B9

Quantitative Analysis of IL-6 Binding and Bioactivity in B9 Cells

Despite the clinical importance of cytokines like IL-6, the quantitative relationship between molecular binding and cellular activation thresholds remains unclear. Utilizing validated tools such as iodinated IL-6 and B9 hybridoma bioassays, Hansen et al. employed equilibrium binding principles and experimental data to estimate cellular IL-6 interactions in blood.

They characterized IL-6 binding in the IL-6-dependent B9 hybridoma cell line using 125I-labeled rhIL-6 (Fig. 1A). Bioactivity, measured by cell viability, was detectable at a total IL-6 concentration of 0.2 pM and maximized at 2.3 pM (Fig. 1A). Scatchard analysis revealed approximately 164 high-affinity binding sites per cell (Kd ≈ 20 pM) (Fig. 1B).

At the threshold bioactive concentration (0.2 pM total IL-6), cells bound an average of 1.57 molecules, corresponding to just 1% receptor occupancy (Fig. 2A). This minimal binding was sufficient to trigger a measurable proliferative signal. Poisson distribution analysis indicated that at this concentration, 46.5% of cells bound ≥2 IL-6 molecules (Fig. 2B).

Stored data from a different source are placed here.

/-- A result lane by lane over the lanes active in `act`; the others are zero (R210, R226). -/
def laneMap (act : BitVec 16) (f : Nat → Nat × Flags) : Lanes × Flags :=
  let rs := (List.range 16).map fun i => if act.getLsbD i then f i else (0, 0#6)
  (⟨packLanes (rs.map (·.1)), act⟩, rs.foldl (fun fl r => fl ||| r.2) 0#6)

/-- The values of a word's active lanes. -/
def Lanes.active (w : Lanes) : List Nat := ((List.range 16).filter w.act.getLsbD).map (lane w.val)

/-- The lane type of MAP, ACC and SCAN: bits 7:6 of op (R214). -/
def opType (op : Nat) : LaneT := match op / 64 with
  | 0 => .f32
  | 1 => .s32
  | _ => .z32

/-- One lane of a MAP, R214. -/
def mapLane (op a b c : Nat) : Nat × Flags :=
  let t := opType op
  let yes (r : Bool × Flags) : Nat × Flags := (if r.1 then 1 else 0, r.2)
  match op % 64 with
  | 0 => (a, 0#6)
  | 1 => elemAdd t a b
  | 2 => elemSub t a b
  | 3 => elemMul t a b
  | 4 => elemFma t a b c
  | 5 => elemPick true t a b
  | 6 => elemPick false t a b
  | 7 => elemAbs t a
  | 8 => elemNeg t a
  | 9 => (a &&& b, 0#6)
  | 10 => (a ||| b, 0#6)
  | 11 => (a ^^^ b, 0#6)
  | 12 => (a * 2 ^ (b % 32) % 2 ^ 32, 0#6)
  | 13 => (a / 2 ^ (b % 32), 0#6)
  | 14 => (narrow 32 (sx 32 a / (2 ^ (b % 32) : Nat)), 0#6)
  | 15 => (if c != 0 then a else b, 0#6)
  | 16 => yes (elemCompare t .eq a b)
  | 17 => yes (elemCompare t .lt a b)
  | _ => yes (elemCompare t .le a b)

/-- A reduction of ACC or SCAN: 0 sum, 1 max, 2 min (R215, R216). -/
def reduceFn (t : LaneT) (fn : Nat) (es : List Nat) : Nat × Flags :=
  let (v, fl) := if fn == 0 then reduceAdd t es else reducePick (fn == 2) t es
  (narrow 32 v, fl)

/-- The value a part of a reduction has for one lane, or for all. -/
def Past.part (p : Past) (i : Nat) : Part := p.parts.getD i ⟨[], []⟩

/-- A reduction that goes on from a part: as one over all of its elements. -/
def reducePast (t : LaneT) (fn : Nat) (p : Part) (es : List Nat) : Nat × Flags :=
  match fn, laneFmt t with
  | 0, some f => let (c, fl) := f.round .rne false 0 (sumExact (p.terms ++ es.map f.val)); (packLane t [c], fl)
  | _, _ => reduceFn t fn (p.codes ++ es)

/-- The floating-point format of a CONV type, R217. -/
def convFmt : Nat → Option FFmt
  | 0 => some fp32
  | 1 => some bf16
  | 2 => some fp16
  | 3 => some e4m3
  | 4 => some e5m2
  | 5 => some e2m1
  | _ => none

/-- Width and signedness of an integer CONV type, R217. -/
def convInt : Nat → Nat × Bool
  | 6 => (32, true)
  | 7 => (32, false)
  | 8 => (16, true)
  | 9 => (8, true)
  | _ => (8, false)

/-- rm of a parameter word. -/
def rmOf (p : Nat) : Rm := match p % 4 with
  | 1 => .rz
  | 2 => .sr
  | _ => .rne

/-- One lane of a CONV, R217 under R33 to R35. -/
def convLane (op p0 rw a : Nat) : Nat × Flags :=
  let rm := rmOf p0
  let sat := bits p0 2 2 == 1
  let dst := op % 16
  let out (r : Int × Flags) : Nat × Flags := (narrow (convInt dst).1 r.1, r.2)
  match convFmt (op / 16), convFmt dst with
  | some f, some g => f.convert g rm sat rw (a % 2 ^ (1 + f.ebits + f.mbits))
  | some f, none =>
    let (lo, hi) := intRange (convInt dst).1 (convInt dst).2
    out (roundInt rm rw lo hi (f.val (a % 2 ^ (1 + f.ebits + f.mbits))))
  | none, d =>
    let (w, signed) := convInt (op / 16)
    let i : Int := if signed then sx w a else (a % 2 ^ w : Nat)
    match d with
    | some g => g.round rm sat rw (.ofInt i 0)
    | none => intConvert w (convInt dst).1 (convInt dst).2 sat i

/-- A 32-bit word of a table image at a byte offset, R244. -/
def tabWord (t : Vector Wide 13) (o : Nat) : Nat := lane (vget t (o / 64) 0#512) (o % 64 / 4)

/-- The parameters of a table image. -/
def tabParams (t : Vector Wide 13) : TableParams := ⟨tabWord t 0, tabWord t 4, tabWord t 8, tabWord t 20 % 4, tabWord t 12, tabWord t 16⟩

/-- The coefficients of an interval. -/
def tabCoef (t : Vector Wide 13) (i : Nat) : Nat × Nat × Nat := (tabWord t (64 + 12 * i), tabWord t (68 + 12 * i), tabWord t (72 + 12 * i))

/-- The reserved bytes of a table image are zero and its hi_mode is none reserved (R244). -/
def tabSound (t : Vector Wide 13) : Bool := tabWord t 20 < 3 && (List.range 10).all fun i => tabWord t (24 + 4 * i) == 0

/-- The derivative times B, R218. -/
def tableSlope (p : TableParams) (coef : Nat → Nat × Nat × Nat) (x b : Nat) : Nat × Flags :=
  let xv := fp32.val x
  if xv.isNan then (fp32.canon, flagIf xv.isSnan flNV)
  else
    let (d, f1) := fp32.sub x p.lo
    let (s, f2) := fp32.mul d p.invStep
    let sv := fp32.val s
    let fl := f1 ||| f2
    if sv.isNan then (fp32.canon, fl)
    else if sv.ltv (.num false 0 0) then (0, fl)
    else if !sv.ltv (.num false 64 0) then
      match p.hiMode with
      | 0 => (0, fl)
      | 1 => (b, fl)
      | _ => let (y, f) := fp32.mul b p.hiSlope; (y, fl ||| f)
    else
      let idx := (roundInt .rz 0 0 63 sv).1.toNat
      let t := sv.add (.num true idx 0)
      let (_, c1, c2) := coef idx
      let (d, f3) := rne32 (t.fma ((fp32.val c2).scale 1) (fp32.val c1))
      let (e, f4) := fp32.mul d p.invStep
      let (y, f5) := fp32.mul e b
      (y, fl ||| f3 ||| f4 ||| f5)

/-! ### What a unit does in a firing -/

/-- What a unit reads: its record `r`, its inputs and what its tile gives it. -/
structure UnitIn where
  kind : Kind
  unit : Nat
  r : Wide
  a : Lanes
  b : Lanes
  c : Lanes
  /-- Whether A brings a word: false at a firing at which a gated port is not consumed. -/
  taken : Bool
  /-- The low 16 bits of the kernel's step view. -/
  step : Nat
  tab : Vector Wide 13
deriving DecidableEq, Repr

/-- What comes of a read: carried state, outputs, flags and a fault (R233). -/
structure UnitOut where
  st : UState
  o0 : Lanes
  o1 : Lanes
  flags : Flags
  fault : Option Cause
deriving DecidableEq, Repr

/-- A result on output 0. -/
def UnitOut.one (st : UState) (r : Lanes × Flags) : UnitOut := ⟨st, r.1, Lanes.none, r.2, none⟩

/-- An element in lane 0 alone. -/
def lane0 (v : Nat) : Lanes := ⟨BitVec.ofNat 512 (v % 2 ^ 32), 1#16⟩

/-- ACC, R215 and R231. -/
def accUnit (x : UnitIn) (f : Firing) (st : UState) : UnitOut :=
  let op := rOp x.r
  let lanewise := bits op 5 5 == 1
  let fn := op % 4
  if fn == 3 then
    let w := if f.first then x.a else st.word
    let v := if lanewise then w.val else packLanes (List.replicate 16 (lane w.val 0))
    .one { st with word := w } (laneMap f.lanes fun i => (lane v i, 0#6))
  else
    let hist := (if f.first then [] else st.hist) ++ [(f.m, x.a, x.b)]
    let past := if f.first then Past.none else st.past
    let st := { st with hist := hist, past := past }
    if !f.last then .one st (Lanes.none, 0#6)
    else if lanewise then
      .one st (laneMap (firstLanes f.len) fun i =>
        reducePast (opType op) fn (past.part i) ((hist.filter fun h => h.2.1.act.getLsbD i).map fun h => lane h.2.1.val i))
    else
      let (v, fl) := reducePast (opType op) fn (past.part 0) (hist.flatMap fun h => h.2.1.active)
      .one st (lane0 v, fl)

/-- SCAN, R216. -/
def scanUnit (x : UnitIn) (f : Firing) (st : UState) : UnitOut :=
  let op := rOp x.r
  let before := if f.first then [] else st.hist
  let past := if f.first then Past.none else st.past
  let prev := before.flatMap fun h => h.2.1.active
  let upTo (i : Nat) : List Nat := ({ x.a with act := x.a.act &&& firstLanes (i + 1) } : Lanes).active
  .one { st with hist := before ++ [(f.m, x.a, x.b)], past := past } (laneMap x.a.act fun i => reducePast (opType op) (op % 2) (past.part 0) (prev ++ upTo i))

/-- REPEAT, R223. -/
def repUnit (x : UnitIn) (f : Firing) (st : UState) : UnitOut :=
  let r := rParam x.r 0
  if rOp x.r == 0 then
    let take := x.taken && (f.first || st.cnt == 0 || 0x08 ≤ rRoute x.r 0 && rRoute x.r 0 ≤ 0x0F)
    let w := if take then x.a else st.word
    ⟨{ st with word := w, cnt := (if take then r else st.cnt) - 1 }, w, Lanes.none, 0#6, none⟩
  else
    let hist := (if f.first then [] else st.hist) ++ [(f.m, x.a, x.b)]
    let past := if f.first then Past.none else st.past
    if past.n + hist.length < r && !f.last then .one { st with hist := hist, past := past } (Lanes.none, 0#6)
    else
      let act := hist.foldl (fun m h => m ||| h.2.1.act) past.act
      .one { st with hist := [], past := Past.none } (laneMap act fun i => reducePast .f32 0 (past.part i) ((hist.filter fun h => h.2.1.act.getLsbD i).map fun h => lane h.2.1.val i))

/-- INDEX, R220 and R221. -/
def indexUnit (x : UnitIn) (f : Firing) (st : UState) : UnitOut :=
  let (b, e, ok) := ((f.live.find? (·.1 == x.unit)).elim (0#32, 0#32, true) (·.2))
  let d := rParam x.r 2
  let out (far : Bool) (r : Lanes × Flags) : UnitOut :=
    ⟨st, r.1, Lanes.none, r.2, if !ok then some .canopyConfig else if far then some .coordRange else none⟩
  let beyond := e != 0#32 && x.a.active.any (e.toNat ≤ ·)
  match rOp x.r with
  | 0 => out false (laneMap f.lanes fun i => ((b.toNat + (f.len - f.left + i) * d) % 2 ^ 32, 0#6))
  | 1 => out beyond (laneMap x.a.act fun i => ((b.toNat + lane x.a.val i * d) % 2 ^ 32, 0#6))
  | _ =>
    let v (a : Nat) : Nat := a + b.toNat
    out (beyond || x.a.active.any fun a => 65536 ≤ v a / d)
      (laneMap x.a.act fun i => (v (lane x.a.val i) / d * 65536 % 2 ^ 32 + v (lane x.a.val i) % d, 0#6))

/-- SPLIT, R222. Of halves the lanes 8..15 of both outputs are inactive (DESIGN CHOICE, log 93). -/
def splitUnit (x : UnitIn) (st : UState) : UnitOut :=
  let act := x.a.act &&& x.b.act
  let sel (p : Bool) : Lanes := (laneMap act fun i => (if (lane x.b.val i != 0) == p then lane x.a.val i else 0, 0#6)).1
  match rOp x.r with
  | 0 => ⟨st, x.a, x.a, 0#6, none⟩
  | 1 => ⟨st, sel true, sel false, 0#6, none⟩
  | _ => ⟨st, (laneMap (x.a.act &&& 0x00FF#16) fun i => (lane x.a.val i, 0#6)).1,
      (laneMap (x.a.act >>> 8) fun i => (lane x.a.val (i + 8), 0#6)).1, 0#6, none⟩

/-- MERGE, R222. -/
def mergeUnit (x : UnitIn) (st : UState) : UnitOut :=
  match rOp x.r with
  | 0 => .one st (laneMap (x.a.act &&& x.b.act &&& x.c.act) fun i => (if lane x.c.val i != 0 then lane x.a.val i else lane x.b.val i, 0#6))
  | 1 => .one st (laneMap (x.a.act &&& x.b.act) fun i => fp32.add (lane x.a.val i) (lane x.b.val i))
  | _ => .one st (laneMap ((x.a.act &&& 0x00FF#16) ||| (x.b.act <<< 8)) fun i =>
      (if i < 8 then lane x.a.val i else lane x.b.val (i - 8), 0#6))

At the maximal bioactivity concentration (2.3 pM), cells bound an average of 16.27 molecules. Given that the IL-6 receptor complex functions as a hexamer requiring two IL-6 molecules, these data suggest that activation of merely two receptors (four IL-6 molecules) is sufficient for measurable bioactivity, while activation of approximately eight receptors drives maximal response in vitro.